I'm building an asynchronous RESTful web service and I'm trying to figure out what the most scalable and high performing solution is. Originally, I planned to use the FriendFeed configuration, using one machine running nginx to host static content, act as a load balancer, and act as a reverse proxy to four machines running the Tornado web server for dynamic content. It's recommended to run nginx on a quad-core machine and each Tornado server on a single core machine. Amazon Web Services (AWS) seems to be the most economical and flexible hosting provider, so here are my questions:
1a.) On AWS, I can only find c1.medium (dual core CPU and 1.7 GB memory) instance types. So does this mean I should have one nginx instance running on c1.medium and two Tornado servers on m1.small (single core CPU and 1.7 GB memory) instances?
1b.) If I needed to scale up, how would I chain these three instances to another three instances in the same configuration?
2a.) It makes more sense to host static content in an S3 bucket. Would nginx still be hosting these files?
2b.) If not, would performance suffer from not having nginx host them?
2c.) If nginx won't be hosting the static content, it's really only acting as a load balancer.

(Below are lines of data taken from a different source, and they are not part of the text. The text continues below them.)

-- ==== Sys2Proof/Laws/KeepBoot.lean ====
section
/-!
SUPPORT. Each operation of resets, boot, power, scratch operands, trackers and tile programs
keeps the fuses, the command queue and the canonical form of the memories, but those of Laws/Rises.lean, which raise fuses.
-/
namespace Sys2Proof.Machine

open Sys2Proof

theorem State.setColl_kept (s : State) (c : Coll) : Keeps s (State.setColl s c) := ⟨rfl, rfl, fun w => w⟩

theorem State.addColl_kept (s : State) (c : Coll) : Keeps s (State.addColl s c) := ⟨rfl, rfl, fun w => w⟩

theorem State.countHandoff_kept (s : State) (c : Coll) : Keeps s (State.countHandoff s c) := by
  unfold State.countHandoff
  repeat' (first
    | with_reducible exact Keeps.refl _
    | with_reducible apply Keeps.trans ?_ (State.count_kept ..)
    | with_reducible apply Keeps.trans ?_ (State.dictSet_kept ..)
    | with_reducible apply keeps_ite)

theorem State.dropColl_kept (s : State) (id : Nat) : Keeps s (State.dropColl s id) := by
  unfold State.dropColl
  repeat' (first
    | with_reducible exact Keeps.refl _
    | with_reducible apply Keeps.trans ?_ (State.countHandoff_kept ..)
    | with_reducible apply Keeps.trans ?_ (State.setPart_kept ..)
    | fail_if_no_progress (with_reducible apply keeps_mk)
    | split)

theorem State.freeChunk_kept (s : State) (f : Nat) (n : Nat) : Keeps s (State.freeChunk s f n) := by
  unfold State.freeChunk
  repeat' (first
    | with_reducible exact Keeps.refl _
    | with_reducible apply Keeps.trans ?_ (State.freeSlot_kept ..)
    | with_reducible apply keeps_fold
    | intro _)

theorem State.sendChunk_kept (s : State) (c : Coll) (f : Nat) (payloads : List (List Byte × Bool)) (vote : W32) (from_ : Option (Nat × Nat)) :
    Keeps s (State.sendChunk s c f payloads vote from_).1 := by
  unfold State.sendChunk
  repeat' (first
    | with_reducible exact Keeps.refl _
    | with_reducible apply Keeps.trans ?_ (State.queueTx_kept ..)
    | with_reducible apply keeps_ite
    | fail_if_no_progress (with_reducible apply keeps_mk)
    | fail_if_no_progress extract_lets)

theorem State.peerTouch_kept (s : State) (id : Nat) : Keeps s (State.peerTouch s id) := by
  unfold State.peerTouch
  repeat' (first
    | with_reducible exact Keeps.refl _
    | with_reducible apply Keeps.trans ?_ (State.setCmd_kept ..)
    | with_reducible apply keeps_ite
    | split)

theorem State.peerDone_kept (s : State) (id : Nat) : Keeps s (State.peerDone s id) := by
  unfold State.peerDone
  repeat' (first
    | with_reducible exact Keeps.refl _
    | with_reducible apply Keeps.trans ?_ (State.setCmd_kept ..)
    | with_reducible apply keeps_ite
    | split)

theorem State.settlePeer_kept (s : State) (id : Nat) : Keeps s (State.settlePeer s id) := by
  unfold State.settlePeer
  repeat' (first
    | with_reducible exact Keeps.refl _
    | with_reducible apply Keeps.trans ?_ (State.peerDone_kept ..)
    | with_reducible apply keeps_ite
    | split)

theorem State.sendAborts_kept (s : State) (c : Coll) (rank : Nat) (status : Nat) :
    Keeps s (State.sendAborts s c rank status) := by
  unfold State.sendAborts
  repeat' (first
    | with_reducible exact Keeps.refl _
    | with_reducible apply Keeps.trans ?_ (State.sendChunk_kept ..)
    | with_reducible apply Keeps.trans ?_ (State.setFlow_kept ..)
    | with_reducible apply keeps_ite
    | with_reducible apply keeps_fold
    | intro _
    | fail_if_no_progress (with_reducible apply keeps_mk)
    | fail_if_no_progress extract_lets)

theorem State.collUndone_kept (s : State) (c : Coll) : Keeps s (State.collUndone s c) := by
  unfold State.collUndone
  repeat' (first
    | with_reducible exact Keeps.refl _
    | with_reducible apply Keeps.trans ?_ (State.moltUndone_kept ..)
    | with_reducible apply Keeps.trans ?_ (State.toDoubt_kept ..)
    | split)

theorem State.collAborted_kept (s : State) (id : Nat) (slot : Nat) (status : Nat) (detail : Nat) (rank : Nat) :
    Keeps s (State.collAborted s id slot status detail rank) := by
  unfold State.collAborted
  repeat' (first
    | with_reducible exact Keeps.refl _
    | with_reducible apply Keeps.trans ?_ (State.count_kept ..)
    | with_reducible apply Keeps.trans ?_ (State.event_kept ..)
    | with_reducible apply Keeps.trans ?_ (State.endCmd_kept ..))

theorem State.collFail_kept (s : State) (c : Coll) (status : Nat) (detail : Nat) (rank : Nat) :
    Keeps s (State.collFail s c status detail rank) := by
  unfold State.collFail
  repeat' (first
    | with_reducible exact Keeps.refl _
    | with_reducible apply Keeps.trans ?_ (State.dropColl_kept ..)
    | with_reducible apply Keeps.trans ?_ (State.sendAborts_kept ..)
    | with_reducible apply Keeps.trans ?_ (State.collUndone_kept ..)
    | with_reducible apply Keeps.trans ?_ (State.collAborted_kept ..)
    | fail_if_no_progress (with_reducible apply keeps_mk))

theorem State.collStop_kept (s : State) (c : Coll) (status : Nat) (detail : Nat) :
    Keeps s (State.collStop s c status detail) := by
  unfold State.collStop
  repeat' (first
    | with_reducible exact Keeps.refl _
    | with_reducible apply Keeps.trans ?_ (State.collUndone_kept ..)
    | with_reducible apply Keeps.trans ?_ (State.dropColl_kept ..)
    | with_reducible apply Keeps.trans ?_ (State.endCmd_kept ..)
    | with_reducible apply Keeps.trans ?_ (State.setFlow_kept ..)
    | with_reducible apply keeps_fold
    | fail_if_no_progress (with_reducible apply keeps_mk)
    | intro _)

theorem State.flowOwnersFail_kept (s : State) (f : Nat) : Keeps s (State.flowOwnersFail s f) := by
  unfold State.flowOwnersFail
  repeat' (first
    | with_reducible exact Keeps.refl _
    | with_reducible apply Keeps.trans ?_ (State.endCmd_kept ..)
    | with_reducible apply keeps_ite
    | split)

theorem State.moltFail_kept (s : State) (m : Molt) (status : Nat) (detail : Nat) :
    Keeps s (State.moltFail s m status detail) := by
  unfold State.moltFail
  repeat' (first
    | with_reducible exact Keeps.refl _
    | with_reducible apply Keeps.trans ?_ (State.endCmd_kept ..)
    | with_reducible apply Keeps.trans ?_ (State.moltUndone_kept ..)
    | fail_if_no_progress (with_reducible apply keeps_mk))

theorem State.flowLost_kept (s : State) (f : Nat) : Keeps s (State.flowLost s f) := by
  unfold State.flowLost
  repeat' (first
    | with_reducible exact Keeps.refl _
    | with_reducible apply Keeps.trans ?_ (State.collFail_kept ..)
    | with_reducible apply Keeps.trans ?_ (State.moltFail_kept ..)
    | with_reducible apply keeps_ite
    | with_reducible apply keeps_fold
    | intro _
    | split)

theorem State.collTick_kept (s : State) : Keeps s (State.collTick s) := by
  unfold State.collTick
  repeat' (first
    | with_reducible exact Keeps.refl _
    | with_reducible apply Keeps.trans ?_ (State.count_kept ..)
    | with_reducible apply keeps_ite
    | with_reducible apply keeps_fold
    | fail_if_no_progress (with_reducible apply keeps_mk)
    | intro _)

There's a great paper here that compares the performance of different cloud configurations, and says this about load balancers: "Both HaProxy and Nginx forward traffic at layer 7, so they are less scalable because of SSL termination and SSL renegotiation. In comparison, Rock forwards traffic at layer 4 without the SSL processing overhead." Would you recommend replacing nginx as a load balancer by one that operates on layer 4, or is Amazon's Elastic Load Balancer sufficiently high performing?
1a) Nginx is asynchronous server (event based), with single worker itself they can handle lots of simultaneous connection (max_clients = worker_processes * worker_connections/4 ref) and still perform well. I myself tested around 20K simultaneous connection on c1.medium kind of box (not in aws). Here you set workers to two (one for each cpu) and run 4 backend (you can even test with more to see where it breaks). Only if this gives you more problem then go for one more similar setups and chain them via an elastic load balancer
1b) As said in (1a) use elastic load balancer. See somebody tested ELB for 20K reqs/sec and this is not the limit as he gave up as they lost interest.
2a) Host static content in cloudfront, its CDN and meant for exactly this (Cheaper and faster then S3, and it can pull content from s3 bucket or your own server). Its highly scalable.
2b) Obviously with nginx serving static files, it will now have to serve more requests to same number of users. Taking that load away will reduce work of accepting connections and sending the files across (less bandwidth usage).
2c). Avoiding nginx altogether looks good solution (one less middle man). Elastic Load balancer will handle SSL termination and reduce SSL load on your backend servers (This will improve performance of backends). From above experiments it showed around 20K and since its elastic it should stretch more then software LB (See this nice document on its working)

apache + lighttpd front-proxy concept

In order to lighten Apache's load people often suggest using lighttpd to serve up static content.
e.g. http://www.linux.com/feature/51673
In this setup Apache passes requests for static content back to lighttpd via mod_proxy, while serving dynamic requests itself.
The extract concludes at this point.